The opinion of the court was delivered by: John W. Sedwick United States District Judge


[Re: Motion at Docket 33]


At docket 33, plaintiff United States of America moves for summary judgment pursuant to Fed. R. Civ. P. 56. At docket 36, pro se defendant Michael A. Houger ("Houger") opposes the motion. At docket 37, the United States replies. Oral argument was not requested and would not assist the court.
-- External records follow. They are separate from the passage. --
theorem State.ackedOutput_steady {r s : State} {id : Nat} (h : Steady r s) :
    Steady r (State.ackedOutput s id) := by
  unfold State.ackedOutput
  repeat' first
    | with_reducible assumption
    | intro _
    | (extract_lets +onlyGivenNames x; with_reducible refine Steady.name (r := r) (s := x) ?_ (fun hx => ?_); (on_goal 2 => clear_value x); (on_goal 1 => subst x))
    | (extract_lets +onlyGivenNames x; have hx : ∀ a, x a = x a := (fun _ => rfl); clear hx; subst x)
    | (extract_lets +onlyGivenNames x; clear_value x)
    | with_reducible apply Steady.ite
    | with_reducible apply State.modTask_steady
    | with_reducible apply State.finishTask_steady
    | (with_reducible refine Steady.of_fst ?_ (by assumption))
    | (with_reducible refine Steady.of_snd ?_ (by assumption))
    | split

theorem State.millOver_steady {r s : State} {fe : FlowEntry} {e : DecEntry} {a3 : Task} {p : DecPlan} (h : Steady r s) :
    Steady r (State.millOver s fe e a3 p) := by
  unfold State.millOver
  repeat' first
    | with_reducible assumption
    | intro _
    | (extract_lets +onlyGivenNames x; with_reducible refine Steady.name (r := r) (s := x) ?_ (fun hx => ?_); (on_goal 2 => clear_value x); (on_goal 1 => subst x))
    | (extract_lets +onlyGivenNames x; have hx : ∀ a, x a = x a := (fun _ => rfl); clear hx; subst x)
    | (extract_lets +onlyGivenNames x; clear_value x)
    | with_reducible apply State.closeParse_steady
    | with_reducible apply State.setWork_steady
    | with_reducible apply State.modPlan_steady
    | (with_reducible refine Steady.of_fst ?_ (by assumption))
    | (with_reducible refine Steady.of_snd ?_ (by assumption))
    | split

end Sys2Proof.Machine
end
The United States filed the initial complaint on September 10, 2007.*fn1 The complaint alleges that, on April 16, 1991, Houger executed promissory notes for two private loans, in the amounts of $2625.00 and $1500.00 ("Loan A" and "Loan B," respectively),*fn2 and for one federal loan on January 12, 2000, in the amount of $10,733.42 ("Loan C").*fn3 The complaint further alleges that Houger has defaulted on all three of these loans.*fn4 Default judgment was entered against Houger on December 19, 2007.*fn5 The court vacated the default judgment because Houger did not know the court's address, and was unable to suitably answer the complaint.*fn6 The court ordered Houger to properly answer, and ordered the United States to confer with Houger.*fn7

Default judgment was again entered against Houger on April 15, 2008.*fn8 This judgment was vacated because the United States did not comply with the order to confer with Houger.*fn9

Houger answered the complaint on June 11, 2008.*fn10 In his answer, Houger concedes that he signed for Loans A and B in 1991, but denies defaulting on them.*fn11

Houger alleges that he was under the impression that Loan C was meant to consolidate Loans A and B, but that he later learned that it was a new loan "in excess of $10,000."*fn12

Houger states that he has been unable to correct this alleged mistake because he "received no response from the Ford Federal Direct Loan Program."*fn13 He also alleges that he was deliberately misled concerning the nature of Loan C.*fn14

The United States originally moved for summary judgment on June 30, 2008,*fn15 with a somewhat different set of facts than those in the complaint. In that summary judgment motion, the United States argued that, in addition to Loans A, B, and C, Houger took out two additional loans in June of 1990, for unknown amounts ("Loan X" and "Loan Y").*fn16 The United States further argued that Loan C is a consolidation of Loans X and Y, and that the principal, interest, and collection fees of Loans X and Y became the principal of Loan C.*fn17 Additionally, the United States alleged that Chemical Bank, the original private lender of Loans A and B, assigned its claims to the Department of Education, which had referred the debts to the Department of Justice pursuant to 31 U.S.C. § 3711(a)(1) and 34 C.F.R. § 30.1(a)(3).*fn18 In July of 2008, the United States filed an unopposed motion for an extension of time in which Houger could reply to the summary judgment motion,*fn19 in order to give both parties sufficient time to obtain old records.*fn20 Rather than extend the time, the court denied the original summary judgment motion without prejudice, and directed the United States to file a renewed motion for summary judgment after obtaining the records.*fn21

On May 7, 2009, the United States filed the current motion for summary judgment.*fn22 In his response, Houger suggests that Loan C is a new loan, rather than a consolidation of Loans X and Y, and states that he never received a disbursement from Loan C.*fn23 He further alleges that the United States has not been conferring with him towards a resolution of these issues.*fn24 The United States, in its reply, argues that Loans A and B (not Loans X and Y, as stated in the motion) were consolidated into Loan C, which is why Houger did not receive a disbursement in 2000.*fn25


Federal Rule of Civil Procedure 56(c) provides that summary judgment should be granted when there is no genuine issue as to any material fact and when the moving party is entitled to judgment as a matter of law. The moving party has the burden to show that material facts are not genuinely disputed.*fn26 To meet this burden, the moving party must point out the lack of evidence supporting the nonmoving party's claim, but need not produce evidence negating that claim.*fn27 The party who bears the burden of proof on an issue may obtain summary judgment when "the record taken as a whole could not lead a rational trier of fact to find for the nonmoving party."*fn28 Once the moving party meets its burden, the nonmoving party must demonstrate that a genuine issue of fact exists by presenting evidence indicating that certain facts are disputed so that a ...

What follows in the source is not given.